Неизвестно насколько большим в воображении стал меч, если Бюлент не мог найти места для свёртка, который словно держал в руке. Наконец, он запихнул его в фаэтон и снова уверенно приказал вознице:

– Теперь к кондитеру, к Леброну! В кондитерскую Леброна, возница!

Фаэтон двигался. Джемиле, наконец, не выдержала и включилась в игру, толкая стул сзади; Несрин сказала: «Ах, мой генерал! Ты отвлёк меня от дела!», отказалась от стула и спустилась вниз. Шайесте крикнула издали:

– Бешир, много не бегай! Уронишь ребёнка.

Нихаль сидела неподвижно, безмолвно, с задумчивым вгзглядом и по инерции слушала болтовню Бюлента. Он говорил кондитеру:

– Нет, нет, Вы не поняли! Не та, а другая корзинка, не видите? У неё наверху мешок, а между ленточками птичка. Я отвезу её старшему брату. Поняли, да? Бехлюль Бею… Он всё время привозит мне шоколад. Конфеты положили? Положите также десять абрикосов! Хорошо! Хоть бы не помялись!

С большой осторожностью он будто взял корзинку из рук кондитера и сказал: «Пусть лежит здесь, у меня на коленях!» – а потом снова приказал вознице:

– Мост! К мосту! Мы всё купили. Быстрее, не успеем на пароход, бегом, бегом… Что мы скажем отцу, если опоздаем?

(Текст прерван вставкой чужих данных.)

/-- A list with few bad elements has a good sublist of a given length. -/
theorem exists_good_choice {U : List Nat} {k : Nat} {bad : Nat → Bool} (h : k + U.countP bad ≤ U.length) :
    ∃ S ∈ choose U k, ∀ x ∈ S, bad x = false := by
  have hcount := List.length_eq_countP_add_countP bad (l := U)
  rw [List.countP_eq_length_filter (p := fun x => decide ¬ bad x = true)] at hcount
  refine ⟨(U.filter fun x => decide ¬ bad x = true).take k,
    mem_choose.2 ⟨(List.take_sublist k _).trans List.filter_sublist, ?_⟩, fun x hx => ?_⟩
  · rw [List.length_take]
    omega
  · simpa using List.of_mem_filter (List.mem_of_mem_take hx)

/-- Fewer than `E` bad abscissas, none on the side that every subset contains, leave a subset that avoids them
(44_decoder.md R241 item 3). -/
theorem exists_candidateSubset_avoiding {cfg : Cfg} (hlegal : cfg.legal = true) {bad : Nat → Bool}
    (hfew : countIn 0 cfg.codeLen bad < cfg.redundantLen)
    (htrusted : cfg.trust = true → ∀ x, cfg.dataLen ≤ x → x < cfg.codeLen → bad x = false) :
    ∃ S ∈ candidateSubsets cfg, ∀ x ∈ S, bad x = false := by
  rw [countIn_zero] at hfew
  unfold candidateSubsets
  split
  next htrust =>
    obtain ⟨-, -, -, -, hE⟩ := legal_iff.1 hlegal
    have hle : cfg.redundantLen ≤ cfg.dataLen := by simpa [htrust] using hE
    have hdata : (List.range cfg.dataLen).countP bad ≤ (List.range cfg.codeLen).countP bad :=
      (List.range_sublist.2 (dataLen_le_codeLen cfg)).countP_le
    obtain ⟨D, hD, hgood⟩ := exists_good_choice (U := dataSide cfg) (k := cfg.dataLen - cfg.redundantLen)
      (bad := bad) (by rw [dataSide, List.length_range]; omega)
    refine ⟨_, List.mem_map.2 ⟨D, hD, rfl⟩, fun x hx => ?_⟩
    obtain hx | hx := List.mem_append.1 hx
    · exact hgood x hx
    · obtain ⟨hN, hL⟩ := List.mem_range'_1.1 hx
      exact htrusted htrust x hN hL
  next =>
    refine exists_good_choice ?_
    rw [List.length_range, Cfg.codeLen] at *
    omega

/-! ## The accepted candidates -/

/-- An accepted candidate of a decode passes through its word at its subset. -/
theorem verdict_fits {s : State} (hlegal : s.cfg.legal = true) {subs : List Nat} {c : Trial}
    (hc : c ∈ attemptOrder s subs) {k : Candidate} (hk : verdict s c = some k) :
    Fits s.cfg c.subset (wordWith s c.subs) k :=
  cand_fits hlegal (mem_candidateSubsets hlegal (subset_mem_candidateSubsets hc)).1 (consider_eq_some.1 hk).1

theorem verdict_lt {s : State} {c : Trial} {k : Candidate} (hk : verdict s c = some k) : k.m < s.cfg.redundantLen :=
  accepts_lt (consider_eq_some.1 hk).2

theorem mem_attemptOrder_subs {s : State} {c : Trial} (hc : c ∈ decodeOrder s) : c ∈ attemptOrder s c.subs := by
  obtain ⟨subs, -, hc⟩ := List.mem_flatMap.1 hc
  rwa [subs_of_mem_attemptOrder hc]

/-- The first attempt reads the received word (44_decoder.md R238). -/
theorem symbolAt_first_attempt {s : State} {c : Trial} (hc : c ∈ attemptOrder s []) {x : Nat}
    (hx : x < s.cfg.codeLen) : symbolAt (wordWith s c.subs) x = slot s.sym x := by
  rw [subs_of_mem_attemptOrder hc, symbolAt_wordWith_nil s hx]

/-- Only symbols received as 0 are read as 256 (44_decoder.md R236). -/
theorem slot_eq_zero_of_mem_subs {s : State} {c : Trial} (hc : c ∈ decodeOrder s) {x : Nat} (hx : x ∈ c.subs) :
    slot s.sym x = 0 := by
  obtain ⟨subs, hsubs, hc⟩ := List.mem_flatMap.1 hc
  rw [subs_of_mem_attemptOrder hc] at hx
  obtain rfl | hdfs := List.mem_cons.1 hsubs
  · cases hx
  · simpa using List.of_mem_filter ((mem_dfs.1 hdfs).1.subset hx)
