-- ==== Sys2Proof/Machine/FMap.lean ====
section
/-! DEFINITION. Keyed collections: reading, writing and removing a key, with keys kept strictly rising. -/

namespace Sys2Proof

/-- The value held at a key, if any. -/
def FMap.get? {α : Type} (m : FMap α) (k : Nat) : Option α :=
  match m with
  | [] => none
  | (j, v) :: r => if j = k then some v else FMap.get? r k

/-- Put a value at a key; the keys stay strictly rising. -/
def FMap.set {α : Type} (m : FMap α) (k : Nat) (v : α) : FMap α :=
  match m with
  | [] => [(k, v)]
  | (j, w) :: r =>
    if k < j then (k, v) :: (j, w) :: r
    else if k = j then (k, v) :: r
    else (j, w) :: FMap.set r k v

/-- Remove a key. -/
def FMap.del {α : Type} (m : FMap α) (k : Nat) : FMap α := List.filter (fun e => !(e.1 == k)) m

/-- Whether a key is held. -/
def FMap.has {α : Type} (m : FMap α) (k : Nat) : Bool := (FMap.get? m k).isSome

/-- Change the value at a key, where there is one. -/
def FMap.adj {α : Type} (m : FMap α) (k : Nat) (f : α → α) : FMap α :=
  match FMap.get? m k with
  | none => m
  | some v => FMap.set m k (f v)

/-- The value at a key, or a default. -/
def FMap.getD {α : Type} (m : FMap α) (k : Nat) (d : α) : α := (FMap.get? m k).getD d

/-- The keys, rising. -/
def FMap.keys {α : Type} (m : FMap α) : List Nat := List.map Prod.fst m

/-- The values, by rising key. -/
def FMap.vals {α : Type} (m : FMap α) : List α := List.map Prod.snd m

/-- Apply a function to every value. -/
def FMap.mapV {α β : Type} (m : FMap α) (f : Nat → α → β) : FMap β := List.map (fun e => (e.1, f e.1 e.2)) m

/-- Keep the entries that satisfy a test. -/
def FMap.keep {α : Type} (m : FMap α) (f : Nat → α → Bool) : FMap α := List.filter (fun e => f e.1 e.2) m

/-- The smallest number below `n` that is not a key, by trying 0, 1, … -/
def FMap.firstFree {α : Type} (m : FMap α) (n : Nat) : Option Nat :=
  (List.range (min n (List.length m + 1))).find? (fun k => !FMap.has m k)

/-- Keys strictly rising: the canonical form. -/
def FMap.wf {α : Type} (m : FMap α) : Bool :=
  match m with
  | [] => true
  | (j, _) :: r => (match r with | [] => true | (k, _) :: _ => j < k) && FMap.wf r

end Sys2Proof
end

Шайесте снова крикнула издали Беширу:

– Сейчас ты ударишься о тумбочку. Тоже мне! Слушаешь, что сказал ребёнок.

Бюлент теперь подражал мадемуазель Де Куртон и говорил по-французски, как она, держась за голову двумя руками:

– О! Будет казаться, что нас уносит вихрем.

Потом он крикнул по-турецки вознице, но на турецком языке мадемуазель Де Куртон:

– Вёзуниса, стои! Стои!

Бюлент так хорошо подражал манерам, тону и беспокойству старой гувернантки, что на тонких губах Нихаль показалась улыбка. Вдруг она услышала рядом голос мадемуазель Де Куртон:

– Нихаль! Это Вы стучали в мою дверь?

Вздрогнув, будто очнулась от глубокого сна, Нихаль встала и секунду не могла ответить; потом вспомнила, сразу почувствовала сердцем приближение неизвестного несчастья и сообщила:

– Я сказала Вам спуститься к отцу, он хочет Вас видеть.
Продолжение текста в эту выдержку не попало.